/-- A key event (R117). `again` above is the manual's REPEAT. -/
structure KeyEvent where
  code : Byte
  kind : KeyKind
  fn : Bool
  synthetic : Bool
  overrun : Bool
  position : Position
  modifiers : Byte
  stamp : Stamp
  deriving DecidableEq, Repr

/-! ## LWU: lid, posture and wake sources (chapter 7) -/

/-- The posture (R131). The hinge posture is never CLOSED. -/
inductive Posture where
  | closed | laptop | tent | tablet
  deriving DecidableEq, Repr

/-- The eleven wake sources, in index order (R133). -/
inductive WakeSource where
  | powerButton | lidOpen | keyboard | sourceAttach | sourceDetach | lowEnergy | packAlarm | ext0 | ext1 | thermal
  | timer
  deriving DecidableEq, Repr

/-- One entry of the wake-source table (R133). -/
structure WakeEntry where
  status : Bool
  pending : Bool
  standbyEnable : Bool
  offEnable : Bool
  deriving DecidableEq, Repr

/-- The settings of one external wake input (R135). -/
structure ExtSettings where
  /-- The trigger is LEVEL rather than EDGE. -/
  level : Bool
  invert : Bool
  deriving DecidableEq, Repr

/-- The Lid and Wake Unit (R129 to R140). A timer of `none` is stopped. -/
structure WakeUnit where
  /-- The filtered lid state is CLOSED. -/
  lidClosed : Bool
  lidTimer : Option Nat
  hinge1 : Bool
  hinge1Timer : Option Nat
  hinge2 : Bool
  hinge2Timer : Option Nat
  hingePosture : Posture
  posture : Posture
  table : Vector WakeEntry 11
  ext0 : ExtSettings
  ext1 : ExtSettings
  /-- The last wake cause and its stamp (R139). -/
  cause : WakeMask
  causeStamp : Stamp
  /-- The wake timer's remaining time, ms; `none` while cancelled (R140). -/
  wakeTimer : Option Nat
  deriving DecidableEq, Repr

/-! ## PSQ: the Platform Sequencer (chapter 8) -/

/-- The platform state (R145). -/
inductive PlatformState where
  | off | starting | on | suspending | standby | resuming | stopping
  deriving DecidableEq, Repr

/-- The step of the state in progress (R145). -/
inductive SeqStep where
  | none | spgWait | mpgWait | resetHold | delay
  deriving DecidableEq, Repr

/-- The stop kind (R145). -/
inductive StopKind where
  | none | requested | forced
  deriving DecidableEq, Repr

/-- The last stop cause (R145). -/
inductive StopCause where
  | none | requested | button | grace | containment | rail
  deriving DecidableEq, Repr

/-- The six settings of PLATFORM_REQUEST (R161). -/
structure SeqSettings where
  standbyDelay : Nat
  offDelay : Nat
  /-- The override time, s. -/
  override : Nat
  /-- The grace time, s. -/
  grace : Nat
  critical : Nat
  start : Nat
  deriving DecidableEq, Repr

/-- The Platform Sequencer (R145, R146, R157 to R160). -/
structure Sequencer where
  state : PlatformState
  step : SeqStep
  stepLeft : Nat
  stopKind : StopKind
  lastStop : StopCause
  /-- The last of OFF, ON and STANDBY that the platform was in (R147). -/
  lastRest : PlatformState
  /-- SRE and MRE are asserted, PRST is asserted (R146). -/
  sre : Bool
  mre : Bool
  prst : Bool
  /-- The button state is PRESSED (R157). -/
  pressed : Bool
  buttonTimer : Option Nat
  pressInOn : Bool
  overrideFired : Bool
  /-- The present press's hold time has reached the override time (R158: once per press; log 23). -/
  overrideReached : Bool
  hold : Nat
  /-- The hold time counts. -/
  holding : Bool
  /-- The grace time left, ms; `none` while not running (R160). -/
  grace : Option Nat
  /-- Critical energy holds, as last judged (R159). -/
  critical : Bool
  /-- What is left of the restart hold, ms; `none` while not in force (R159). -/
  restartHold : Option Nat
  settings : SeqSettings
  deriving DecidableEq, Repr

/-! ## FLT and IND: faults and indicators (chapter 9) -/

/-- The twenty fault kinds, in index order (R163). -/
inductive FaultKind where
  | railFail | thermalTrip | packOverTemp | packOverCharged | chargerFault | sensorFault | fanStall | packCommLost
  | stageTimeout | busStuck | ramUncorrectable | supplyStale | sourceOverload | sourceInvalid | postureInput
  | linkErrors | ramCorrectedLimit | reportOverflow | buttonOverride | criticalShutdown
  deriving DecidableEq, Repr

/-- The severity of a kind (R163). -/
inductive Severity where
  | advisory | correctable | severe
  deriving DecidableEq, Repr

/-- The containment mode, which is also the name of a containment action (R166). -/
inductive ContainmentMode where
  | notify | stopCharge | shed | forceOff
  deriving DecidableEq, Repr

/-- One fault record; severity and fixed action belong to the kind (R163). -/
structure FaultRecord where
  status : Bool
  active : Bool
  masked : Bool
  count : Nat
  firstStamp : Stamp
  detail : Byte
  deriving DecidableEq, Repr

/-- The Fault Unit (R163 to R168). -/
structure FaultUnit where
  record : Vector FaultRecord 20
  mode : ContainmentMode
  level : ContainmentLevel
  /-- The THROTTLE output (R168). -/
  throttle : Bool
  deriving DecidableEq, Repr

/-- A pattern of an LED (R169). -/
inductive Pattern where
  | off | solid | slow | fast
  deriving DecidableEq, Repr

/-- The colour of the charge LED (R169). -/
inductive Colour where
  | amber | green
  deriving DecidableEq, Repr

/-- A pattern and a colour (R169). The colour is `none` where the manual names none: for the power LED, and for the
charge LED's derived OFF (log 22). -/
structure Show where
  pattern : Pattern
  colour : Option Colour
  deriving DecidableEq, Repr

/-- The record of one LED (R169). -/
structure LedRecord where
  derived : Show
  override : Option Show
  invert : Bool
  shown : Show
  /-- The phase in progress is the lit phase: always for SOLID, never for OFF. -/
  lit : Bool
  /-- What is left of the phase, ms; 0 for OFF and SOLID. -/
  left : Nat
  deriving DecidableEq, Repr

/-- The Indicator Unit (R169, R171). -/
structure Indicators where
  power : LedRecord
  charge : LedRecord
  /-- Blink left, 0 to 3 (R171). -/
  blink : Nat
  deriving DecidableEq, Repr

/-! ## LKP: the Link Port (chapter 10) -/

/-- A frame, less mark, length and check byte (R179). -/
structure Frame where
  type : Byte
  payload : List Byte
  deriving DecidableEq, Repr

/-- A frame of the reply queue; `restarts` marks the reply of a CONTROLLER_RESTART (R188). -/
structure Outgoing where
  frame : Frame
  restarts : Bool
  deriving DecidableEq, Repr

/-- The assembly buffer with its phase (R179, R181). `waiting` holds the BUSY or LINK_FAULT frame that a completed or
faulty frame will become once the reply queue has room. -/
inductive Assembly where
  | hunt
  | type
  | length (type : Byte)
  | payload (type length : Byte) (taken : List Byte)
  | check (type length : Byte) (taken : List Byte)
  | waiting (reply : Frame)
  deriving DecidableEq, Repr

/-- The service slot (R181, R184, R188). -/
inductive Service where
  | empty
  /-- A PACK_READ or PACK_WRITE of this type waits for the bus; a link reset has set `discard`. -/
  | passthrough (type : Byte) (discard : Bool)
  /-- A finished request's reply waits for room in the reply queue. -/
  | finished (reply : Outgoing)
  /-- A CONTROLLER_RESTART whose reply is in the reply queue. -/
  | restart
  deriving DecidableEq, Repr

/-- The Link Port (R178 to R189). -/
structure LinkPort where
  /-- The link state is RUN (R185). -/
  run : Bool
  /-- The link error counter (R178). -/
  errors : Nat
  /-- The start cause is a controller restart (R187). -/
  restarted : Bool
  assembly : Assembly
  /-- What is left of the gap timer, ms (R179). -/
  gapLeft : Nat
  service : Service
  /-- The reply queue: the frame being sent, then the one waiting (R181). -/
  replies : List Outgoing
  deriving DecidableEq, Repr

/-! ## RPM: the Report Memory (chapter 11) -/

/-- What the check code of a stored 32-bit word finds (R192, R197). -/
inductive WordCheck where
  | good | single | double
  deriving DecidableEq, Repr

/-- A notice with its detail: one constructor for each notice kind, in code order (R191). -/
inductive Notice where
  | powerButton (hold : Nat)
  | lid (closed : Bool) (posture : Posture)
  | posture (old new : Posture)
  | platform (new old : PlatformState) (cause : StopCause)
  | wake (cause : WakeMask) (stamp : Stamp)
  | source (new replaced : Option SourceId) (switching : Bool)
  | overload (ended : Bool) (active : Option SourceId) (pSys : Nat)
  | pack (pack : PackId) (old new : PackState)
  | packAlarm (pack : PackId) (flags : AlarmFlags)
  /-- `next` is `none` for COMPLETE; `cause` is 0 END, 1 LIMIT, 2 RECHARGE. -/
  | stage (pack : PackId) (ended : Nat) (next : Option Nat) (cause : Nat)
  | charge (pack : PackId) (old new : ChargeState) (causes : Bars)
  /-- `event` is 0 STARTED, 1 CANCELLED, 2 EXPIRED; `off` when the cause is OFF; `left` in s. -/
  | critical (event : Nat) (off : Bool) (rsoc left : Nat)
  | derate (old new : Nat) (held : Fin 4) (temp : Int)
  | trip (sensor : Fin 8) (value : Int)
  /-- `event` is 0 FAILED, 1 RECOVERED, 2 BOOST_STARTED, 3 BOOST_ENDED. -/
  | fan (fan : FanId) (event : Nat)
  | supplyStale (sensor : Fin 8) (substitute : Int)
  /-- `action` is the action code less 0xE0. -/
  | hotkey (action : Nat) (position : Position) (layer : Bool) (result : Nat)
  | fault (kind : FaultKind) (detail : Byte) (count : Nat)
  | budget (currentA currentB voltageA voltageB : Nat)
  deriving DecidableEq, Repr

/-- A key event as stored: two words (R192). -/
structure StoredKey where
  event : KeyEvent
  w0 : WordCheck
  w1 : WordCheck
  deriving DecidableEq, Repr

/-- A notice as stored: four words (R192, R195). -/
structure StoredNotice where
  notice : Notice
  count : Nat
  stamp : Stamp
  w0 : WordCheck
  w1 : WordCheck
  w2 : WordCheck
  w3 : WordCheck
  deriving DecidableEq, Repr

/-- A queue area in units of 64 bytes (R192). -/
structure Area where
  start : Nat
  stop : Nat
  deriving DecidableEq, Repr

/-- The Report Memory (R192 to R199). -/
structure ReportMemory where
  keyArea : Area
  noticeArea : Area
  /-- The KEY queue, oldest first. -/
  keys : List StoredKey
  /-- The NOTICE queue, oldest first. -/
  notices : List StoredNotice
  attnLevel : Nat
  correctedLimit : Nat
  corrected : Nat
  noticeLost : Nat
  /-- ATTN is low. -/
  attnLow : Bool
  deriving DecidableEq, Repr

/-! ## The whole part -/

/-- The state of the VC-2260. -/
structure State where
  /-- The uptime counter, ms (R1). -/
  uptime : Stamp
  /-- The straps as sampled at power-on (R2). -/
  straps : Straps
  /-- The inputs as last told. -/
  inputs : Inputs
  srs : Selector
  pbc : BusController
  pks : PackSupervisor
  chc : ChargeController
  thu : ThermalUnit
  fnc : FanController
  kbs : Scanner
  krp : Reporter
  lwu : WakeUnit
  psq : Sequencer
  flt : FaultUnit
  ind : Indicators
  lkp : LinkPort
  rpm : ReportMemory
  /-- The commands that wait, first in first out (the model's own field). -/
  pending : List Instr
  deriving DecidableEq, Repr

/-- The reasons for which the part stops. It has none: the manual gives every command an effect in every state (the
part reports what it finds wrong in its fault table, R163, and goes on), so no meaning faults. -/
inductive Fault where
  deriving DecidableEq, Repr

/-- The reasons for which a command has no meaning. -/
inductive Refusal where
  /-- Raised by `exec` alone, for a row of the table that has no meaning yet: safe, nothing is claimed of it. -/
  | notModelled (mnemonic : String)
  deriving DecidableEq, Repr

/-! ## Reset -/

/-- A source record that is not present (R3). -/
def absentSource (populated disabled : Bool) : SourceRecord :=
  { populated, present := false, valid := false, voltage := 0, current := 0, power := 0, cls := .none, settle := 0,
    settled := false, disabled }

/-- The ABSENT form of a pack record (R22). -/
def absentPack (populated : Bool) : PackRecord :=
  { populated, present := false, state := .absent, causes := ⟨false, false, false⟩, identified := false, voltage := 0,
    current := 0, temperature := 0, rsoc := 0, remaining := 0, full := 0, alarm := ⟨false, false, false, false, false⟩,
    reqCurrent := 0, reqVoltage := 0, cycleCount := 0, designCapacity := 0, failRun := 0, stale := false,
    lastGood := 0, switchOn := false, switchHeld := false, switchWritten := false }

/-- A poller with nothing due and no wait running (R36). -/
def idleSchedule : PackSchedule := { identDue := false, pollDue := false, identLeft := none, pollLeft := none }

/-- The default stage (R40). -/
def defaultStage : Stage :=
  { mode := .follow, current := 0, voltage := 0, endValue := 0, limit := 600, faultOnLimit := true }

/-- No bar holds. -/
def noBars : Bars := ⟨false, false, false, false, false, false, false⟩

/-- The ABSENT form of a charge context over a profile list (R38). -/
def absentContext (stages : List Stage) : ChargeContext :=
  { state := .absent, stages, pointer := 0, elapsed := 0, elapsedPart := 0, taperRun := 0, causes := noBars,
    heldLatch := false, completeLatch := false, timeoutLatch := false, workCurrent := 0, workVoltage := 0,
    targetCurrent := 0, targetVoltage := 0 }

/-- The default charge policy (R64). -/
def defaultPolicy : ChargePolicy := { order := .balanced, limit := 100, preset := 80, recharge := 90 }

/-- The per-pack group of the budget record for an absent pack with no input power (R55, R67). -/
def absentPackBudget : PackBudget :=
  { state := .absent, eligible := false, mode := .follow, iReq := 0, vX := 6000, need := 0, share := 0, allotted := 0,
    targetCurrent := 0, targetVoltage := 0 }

**REQUIRED WORK**
Above are some records; copy each line there that contains "holds".

**RESPONSE TO THE EXERCISE**
  /-- Critical energy holds, as last judged (R159). -/
/-- The assembly buffer with its phase (R179, R181). `waiting` holds the BUSY or LINK_FAULT frame that a completed or
/-- No bar holds. -/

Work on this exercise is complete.